=== Supplied entries ===
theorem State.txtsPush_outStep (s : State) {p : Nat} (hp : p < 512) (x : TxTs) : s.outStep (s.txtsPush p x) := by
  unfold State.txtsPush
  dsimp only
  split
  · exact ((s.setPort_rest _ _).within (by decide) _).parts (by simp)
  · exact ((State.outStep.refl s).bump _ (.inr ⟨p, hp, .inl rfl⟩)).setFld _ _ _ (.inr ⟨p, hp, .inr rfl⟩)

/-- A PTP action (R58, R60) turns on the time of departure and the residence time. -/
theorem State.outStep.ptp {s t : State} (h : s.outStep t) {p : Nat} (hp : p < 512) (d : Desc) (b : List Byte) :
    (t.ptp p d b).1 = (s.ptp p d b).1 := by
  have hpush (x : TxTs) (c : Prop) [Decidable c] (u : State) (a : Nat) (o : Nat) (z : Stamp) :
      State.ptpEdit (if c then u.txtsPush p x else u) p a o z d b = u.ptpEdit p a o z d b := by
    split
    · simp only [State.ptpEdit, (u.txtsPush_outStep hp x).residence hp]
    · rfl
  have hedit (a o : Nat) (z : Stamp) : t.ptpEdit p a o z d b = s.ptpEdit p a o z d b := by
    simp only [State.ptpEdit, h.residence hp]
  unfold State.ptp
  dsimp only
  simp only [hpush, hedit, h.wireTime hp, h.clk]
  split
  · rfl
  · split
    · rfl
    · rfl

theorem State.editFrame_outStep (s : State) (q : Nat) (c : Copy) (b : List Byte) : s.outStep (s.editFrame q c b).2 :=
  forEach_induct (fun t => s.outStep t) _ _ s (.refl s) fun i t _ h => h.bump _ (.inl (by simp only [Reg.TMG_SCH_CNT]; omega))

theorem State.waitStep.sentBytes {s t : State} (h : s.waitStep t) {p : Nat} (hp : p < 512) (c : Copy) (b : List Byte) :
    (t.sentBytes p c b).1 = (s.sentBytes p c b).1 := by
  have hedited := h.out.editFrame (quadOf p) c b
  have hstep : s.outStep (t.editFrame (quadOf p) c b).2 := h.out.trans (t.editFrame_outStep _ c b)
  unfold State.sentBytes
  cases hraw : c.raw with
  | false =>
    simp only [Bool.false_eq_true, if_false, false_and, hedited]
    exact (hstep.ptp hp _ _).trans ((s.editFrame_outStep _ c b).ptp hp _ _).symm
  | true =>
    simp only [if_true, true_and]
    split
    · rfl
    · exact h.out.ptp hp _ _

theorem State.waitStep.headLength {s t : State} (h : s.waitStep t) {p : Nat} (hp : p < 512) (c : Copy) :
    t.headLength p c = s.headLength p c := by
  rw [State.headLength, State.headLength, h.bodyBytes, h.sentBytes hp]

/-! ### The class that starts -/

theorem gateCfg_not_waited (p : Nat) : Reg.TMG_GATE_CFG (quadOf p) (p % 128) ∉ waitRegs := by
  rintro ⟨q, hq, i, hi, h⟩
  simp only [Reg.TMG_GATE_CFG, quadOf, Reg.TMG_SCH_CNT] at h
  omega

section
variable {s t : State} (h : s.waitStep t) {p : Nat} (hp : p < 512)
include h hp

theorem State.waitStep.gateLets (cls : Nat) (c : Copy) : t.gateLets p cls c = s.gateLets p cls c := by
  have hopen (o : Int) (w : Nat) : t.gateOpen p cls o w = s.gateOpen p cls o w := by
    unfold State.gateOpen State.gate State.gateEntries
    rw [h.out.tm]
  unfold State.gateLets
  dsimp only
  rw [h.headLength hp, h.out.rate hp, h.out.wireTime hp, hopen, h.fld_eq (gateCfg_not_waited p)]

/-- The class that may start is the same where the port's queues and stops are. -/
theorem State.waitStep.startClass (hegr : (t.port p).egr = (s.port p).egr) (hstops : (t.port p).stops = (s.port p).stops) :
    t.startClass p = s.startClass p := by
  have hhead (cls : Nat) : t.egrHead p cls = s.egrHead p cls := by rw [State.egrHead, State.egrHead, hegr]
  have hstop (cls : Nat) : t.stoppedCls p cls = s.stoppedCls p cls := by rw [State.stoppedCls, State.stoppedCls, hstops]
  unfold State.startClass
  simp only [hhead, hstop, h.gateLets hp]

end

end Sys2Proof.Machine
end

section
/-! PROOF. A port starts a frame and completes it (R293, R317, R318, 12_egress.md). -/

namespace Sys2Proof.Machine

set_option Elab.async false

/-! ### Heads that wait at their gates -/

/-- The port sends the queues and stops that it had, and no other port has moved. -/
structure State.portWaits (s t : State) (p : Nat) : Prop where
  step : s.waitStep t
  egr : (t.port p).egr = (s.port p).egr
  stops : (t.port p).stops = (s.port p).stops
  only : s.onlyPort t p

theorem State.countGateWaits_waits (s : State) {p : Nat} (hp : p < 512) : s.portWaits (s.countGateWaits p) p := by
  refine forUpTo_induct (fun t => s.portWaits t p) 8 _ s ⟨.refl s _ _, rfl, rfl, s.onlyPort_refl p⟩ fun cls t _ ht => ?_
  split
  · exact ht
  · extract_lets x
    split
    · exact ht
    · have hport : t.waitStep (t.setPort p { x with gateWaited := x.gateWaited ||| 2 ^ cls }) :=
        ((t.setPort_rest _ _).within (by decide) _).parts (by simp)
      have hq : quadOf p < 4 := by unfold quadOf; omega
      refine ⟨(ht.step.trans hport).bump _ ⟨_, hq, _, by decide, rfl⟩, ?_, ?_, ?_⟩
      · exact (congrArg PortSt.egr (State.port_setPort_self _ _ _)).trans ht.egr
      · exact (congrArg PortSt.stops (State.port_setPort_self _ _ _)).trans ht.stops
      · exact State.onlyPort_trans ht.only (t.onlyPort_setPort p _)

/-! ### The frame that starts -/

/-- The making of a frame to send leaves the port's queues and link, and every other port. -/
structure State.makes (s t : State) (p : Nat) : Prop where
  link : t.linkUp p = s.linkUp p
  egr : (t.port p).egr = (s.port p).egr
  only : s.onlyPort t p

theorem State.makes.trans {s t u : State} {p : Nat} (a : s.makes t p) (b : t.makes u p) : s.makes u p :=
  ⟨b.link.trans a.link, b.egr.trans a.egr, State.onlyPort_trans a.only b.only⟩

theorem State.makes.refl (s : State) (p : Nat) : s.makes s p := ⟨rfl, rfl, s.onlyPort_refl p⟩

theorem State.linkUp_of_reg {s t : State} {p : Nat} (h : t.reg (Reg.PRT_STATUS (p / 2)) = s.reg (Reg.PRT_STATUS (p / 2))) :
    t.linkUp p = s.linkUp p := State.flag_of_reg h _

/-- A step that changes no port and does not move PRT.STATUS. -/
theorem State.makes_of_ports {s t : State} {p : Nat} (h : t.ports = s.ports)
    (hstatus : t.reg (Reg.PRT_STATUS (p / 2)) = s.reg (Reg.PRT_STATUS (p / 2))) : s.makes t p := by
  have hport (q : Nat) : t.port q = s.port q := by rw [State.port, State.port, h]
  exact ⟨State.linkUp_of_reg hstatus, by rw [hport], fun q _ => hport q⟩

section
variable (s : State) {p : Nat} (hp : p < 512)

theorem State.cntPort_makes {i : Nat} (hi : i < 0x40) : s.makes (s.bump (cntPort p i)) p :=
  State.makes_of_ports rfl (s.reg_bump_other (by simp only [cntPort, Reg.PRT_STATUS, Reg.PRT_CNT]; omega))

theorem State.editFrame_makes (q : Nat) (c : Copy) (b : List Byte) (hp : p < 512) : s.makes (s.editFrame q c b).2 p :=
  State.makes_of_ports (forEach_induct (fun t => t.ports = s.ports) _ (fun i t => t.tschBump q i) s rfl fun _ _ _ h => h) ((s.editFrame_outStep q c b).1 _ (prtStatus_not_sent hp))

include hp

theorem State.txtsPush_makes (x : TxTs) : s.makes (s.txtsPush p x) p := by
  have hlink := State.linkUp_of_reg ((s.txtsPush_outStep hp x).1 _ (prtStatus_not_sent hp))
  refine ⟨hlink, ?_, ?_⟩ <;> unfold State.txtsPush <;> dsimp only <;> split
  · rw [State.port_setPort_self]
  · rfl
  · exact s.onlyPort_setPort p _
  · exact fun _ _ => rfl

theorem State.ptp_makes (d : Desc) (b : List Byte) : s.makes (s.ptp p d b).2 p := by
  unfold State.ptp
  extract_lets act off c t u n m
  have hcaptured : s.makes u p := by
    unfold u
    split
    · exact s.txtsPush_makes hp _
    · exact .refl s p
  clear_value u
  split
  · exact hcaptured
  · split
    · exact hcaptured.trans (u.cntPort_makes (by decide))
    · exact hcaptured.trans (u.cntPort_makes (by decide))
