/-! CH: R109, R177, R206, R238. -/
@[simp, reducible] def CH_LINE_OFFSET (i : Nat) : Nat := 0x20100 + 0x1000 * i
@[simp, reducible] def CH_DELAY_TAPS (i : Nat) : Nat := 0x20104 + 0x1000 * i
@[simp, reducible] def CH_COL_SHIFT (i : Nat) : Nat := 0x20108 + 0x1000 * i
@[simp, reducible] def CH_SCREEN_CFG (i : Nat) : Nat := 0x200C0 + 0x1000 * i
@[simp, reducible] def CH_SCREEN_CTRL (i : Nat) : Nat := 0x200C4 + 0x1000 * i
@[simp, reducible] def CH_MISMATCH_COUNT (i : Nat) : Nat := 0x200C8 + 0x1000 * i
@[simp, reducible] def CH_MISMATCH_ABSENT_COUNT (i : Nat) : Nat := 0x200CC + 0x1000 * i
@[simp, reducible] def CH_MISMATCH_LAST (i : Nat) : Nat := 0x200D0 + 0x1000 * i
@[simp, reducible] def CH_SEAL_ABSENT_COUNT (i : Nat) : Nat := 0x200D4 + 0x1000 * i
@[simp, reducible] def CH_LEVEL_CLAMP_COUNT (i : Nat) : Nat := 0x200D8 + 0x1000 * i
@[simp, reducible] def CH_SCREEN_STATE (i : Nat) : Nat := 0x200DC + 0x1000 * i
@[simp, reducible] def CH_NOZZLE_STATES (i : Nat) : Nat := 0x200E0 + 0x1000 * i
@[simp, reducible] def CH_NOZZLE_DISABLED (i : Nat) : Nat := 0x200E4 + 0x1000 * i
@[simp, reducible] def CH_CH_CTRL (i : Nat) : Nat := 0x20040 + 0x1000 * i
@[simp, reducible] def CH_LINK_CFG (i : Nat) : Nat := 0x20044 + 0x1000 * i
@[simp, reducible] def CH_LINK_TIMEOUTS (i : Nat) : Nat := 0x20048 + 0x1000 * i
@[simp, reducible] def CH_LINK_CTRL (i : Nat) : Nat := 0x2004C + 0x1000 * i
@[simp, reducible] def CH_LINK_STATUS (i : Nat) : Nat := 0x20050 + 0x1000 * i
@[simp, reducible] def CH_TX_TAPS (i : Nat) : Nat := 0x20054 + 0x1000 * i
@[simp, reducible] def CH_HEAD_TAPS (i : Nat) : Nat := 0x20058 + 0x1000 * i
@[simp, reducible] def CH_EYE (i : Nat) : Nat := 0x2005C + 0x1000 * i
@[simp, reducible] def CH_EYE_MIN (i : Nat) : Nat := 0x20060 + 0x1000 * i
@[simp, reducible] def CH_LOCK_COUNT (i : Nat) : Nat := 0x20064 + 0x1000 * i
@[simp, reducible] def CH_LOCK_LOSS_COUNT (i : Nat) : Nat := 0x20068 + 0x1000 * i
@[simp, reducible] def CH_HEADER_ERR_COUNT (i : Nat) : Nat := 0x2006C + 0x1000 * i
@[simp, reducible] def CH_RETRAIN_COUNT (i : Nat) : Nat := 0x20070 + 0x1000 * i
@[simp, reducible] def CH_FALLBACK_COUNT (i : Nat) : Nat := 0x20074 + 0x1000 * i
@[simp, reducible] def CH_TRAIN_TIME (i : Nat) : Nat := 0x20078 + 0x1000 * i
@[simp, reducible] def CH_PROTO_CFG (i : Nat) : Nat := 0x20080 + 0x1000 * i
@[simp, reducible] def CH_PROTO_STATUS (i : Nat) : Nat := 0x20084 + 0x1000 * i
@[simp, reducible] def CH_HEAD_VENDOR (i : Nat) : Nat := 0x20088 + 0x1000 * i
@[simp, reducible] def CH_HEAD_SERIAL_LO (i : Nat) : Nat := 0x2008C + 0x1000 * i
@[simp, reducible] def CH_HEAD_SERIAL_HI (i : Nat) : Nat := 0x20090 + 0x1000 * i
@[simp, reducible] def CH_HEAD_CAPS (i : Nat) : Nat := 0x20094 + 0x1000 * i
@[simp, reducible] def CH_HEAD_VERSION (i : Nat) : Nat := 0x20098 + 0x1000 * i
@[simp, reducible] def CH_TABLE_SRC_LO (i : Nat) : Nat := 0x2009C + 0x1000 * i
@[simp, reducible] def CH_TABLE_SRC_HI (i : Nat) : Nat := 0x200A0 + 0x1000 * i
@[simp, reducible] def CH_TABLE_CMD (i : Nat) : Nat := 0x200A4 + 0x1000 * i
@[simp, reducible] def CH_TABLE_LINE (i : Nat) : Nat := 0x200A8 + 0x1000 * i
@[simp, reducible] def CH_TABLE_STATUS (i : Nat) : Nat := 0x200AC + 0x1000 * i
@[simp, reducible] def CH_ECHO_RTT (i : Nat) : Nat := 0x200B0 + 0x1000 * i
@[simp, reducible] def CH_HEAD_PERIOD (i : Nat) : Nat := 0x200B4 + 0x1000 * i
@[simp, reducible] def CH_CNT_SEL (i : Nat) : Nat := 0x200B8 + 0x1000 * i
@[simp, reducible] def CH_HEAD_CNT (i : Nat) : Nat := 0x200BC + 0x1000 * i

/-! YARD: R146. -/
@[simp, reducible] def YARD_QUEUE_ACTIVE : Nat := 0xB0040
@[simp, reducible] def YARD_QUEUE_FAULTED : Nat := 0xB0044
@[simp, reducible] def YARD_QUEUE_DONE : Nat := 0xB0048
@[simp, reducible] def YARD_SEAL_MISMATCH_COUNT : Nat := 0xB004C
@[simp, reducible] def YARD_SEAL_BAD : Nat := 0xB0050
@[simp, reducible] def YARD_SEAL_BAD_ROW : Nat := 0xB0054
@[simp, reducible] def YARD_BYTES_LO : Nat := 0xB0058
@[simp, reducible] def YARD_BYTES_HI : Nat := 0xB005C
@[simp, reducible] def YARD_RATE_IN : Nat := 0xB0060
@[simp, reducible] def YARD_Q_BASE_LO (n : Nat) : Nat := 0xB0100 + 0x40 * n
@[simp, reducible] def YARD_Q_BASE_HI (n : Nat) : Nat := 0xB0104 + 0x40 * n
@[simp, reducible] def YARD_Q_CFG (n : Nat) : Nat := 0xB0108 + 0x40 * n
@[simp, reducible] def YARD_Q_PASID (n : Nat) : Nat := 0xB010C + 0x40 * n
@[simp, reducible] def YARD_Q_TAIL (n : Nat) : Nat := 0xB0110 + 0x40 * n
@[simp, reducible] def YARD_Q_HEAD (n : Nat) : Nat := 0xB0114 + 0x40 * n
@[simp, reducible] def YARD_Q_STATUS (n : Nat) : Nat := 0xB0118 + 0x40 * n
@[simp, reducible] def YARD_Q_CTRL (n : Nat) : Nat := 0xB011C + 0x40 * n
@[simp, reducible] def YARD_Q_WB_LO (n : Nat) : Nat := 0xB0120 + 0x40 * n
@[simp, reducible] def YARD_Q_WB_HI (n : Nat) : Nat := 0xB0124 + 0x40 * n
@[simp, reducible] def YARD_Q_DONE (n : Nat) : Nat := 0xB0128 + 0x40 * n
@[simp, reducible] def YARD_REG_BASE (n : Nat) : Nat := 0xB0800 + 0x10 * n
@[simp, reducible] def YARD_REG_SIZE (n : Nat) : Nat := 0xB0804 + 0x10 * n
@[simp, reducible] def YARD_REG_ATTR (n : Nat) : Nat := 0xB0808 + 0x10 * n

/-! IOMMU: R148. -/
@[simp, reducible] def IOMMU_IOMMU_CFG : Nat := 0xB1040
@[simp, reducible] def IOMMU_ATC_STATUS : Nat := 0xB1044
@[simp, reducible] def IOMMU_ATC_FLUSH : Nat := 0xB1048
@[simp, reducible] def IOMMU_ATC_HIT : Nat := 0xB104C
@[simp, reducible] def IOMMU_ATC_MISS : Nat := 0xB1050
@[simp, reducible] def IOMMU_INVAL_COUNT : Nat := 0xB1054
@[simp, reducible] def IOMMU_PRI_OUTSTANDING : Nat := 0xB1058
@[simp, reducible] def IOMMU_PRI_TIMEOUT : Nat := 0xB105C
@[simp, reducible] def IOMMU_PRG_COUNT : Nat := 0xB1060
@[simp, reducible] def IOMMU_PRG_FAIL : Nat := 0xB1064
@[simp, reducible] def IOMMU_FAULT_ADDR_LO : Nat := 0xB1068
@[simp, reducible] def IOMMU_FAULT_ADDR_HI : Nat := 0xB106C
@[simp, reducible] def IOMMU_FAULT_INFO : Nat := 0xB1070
===
* [What the task asks] Transcribe, word for word, the data above from its first line through the line with "theorem State.editFrame_outStep (s", and include nothing else.

* [Output of the task]
theorem State.txtsPush_outStep (s : State) {p : Nat} (hp : p < 512) (x : TxTs) : s.outStep (s.txtsPush p x) := by
  unfold State.txtsPush
  dsimp only
  split
  · exact ((s.setPort_rest _ _).within (by decide) _).parts (by simp)
  · exact ((State.outStep.refl s).bump _ (.inr ⟨p, hp, .inl rfl⟩)).setFld _ _ _ (.inr ⟨p, hp, .inr rfl⟩)

/-- A PTP action (R58, R60) turns on the time of departure and the residence time. -/
theorem State.outStep.ptp {s t : State} (h : s.outStep t) {p : Nat} (hp : p < 512) (d : Desc) (b : List Byte) :
    (t.ptp p d b).1 = (s.ptp p d b).1 := by
  have hpush (x : TxTs) (c : Prop) [Decidable c] (u : State) (a : Nat) (o : Nat) (z : Stamp) :
      State.ptpEdit (if c then u.txtsPush p x else u) p a o z d b = u.ptpEdit p a o z d b := by
    split
    · simp only [State.ptpEdit, (u.txtsPush_outStep hp x).residence hp]
    · rfl
  have hedit (a o : Nat) (z : Stamp) : t.ptpEdit p a o z d b = s.ptpEdit p a o z d b := by
    simp only [State.ptpEdit, h.residence hp]
  unfold State.ptp
  dsimp only
  simp only [hpush, hedit, h.wireTime hp, h.clk]
  split
  · rfl
  · split
    · rfl
    · rfl

theorem State.editFrame_outStep (s : State) (q : Nat) (c : Copy) (b : List Byte) : s.outStep (s.editFrame q c b).2 :=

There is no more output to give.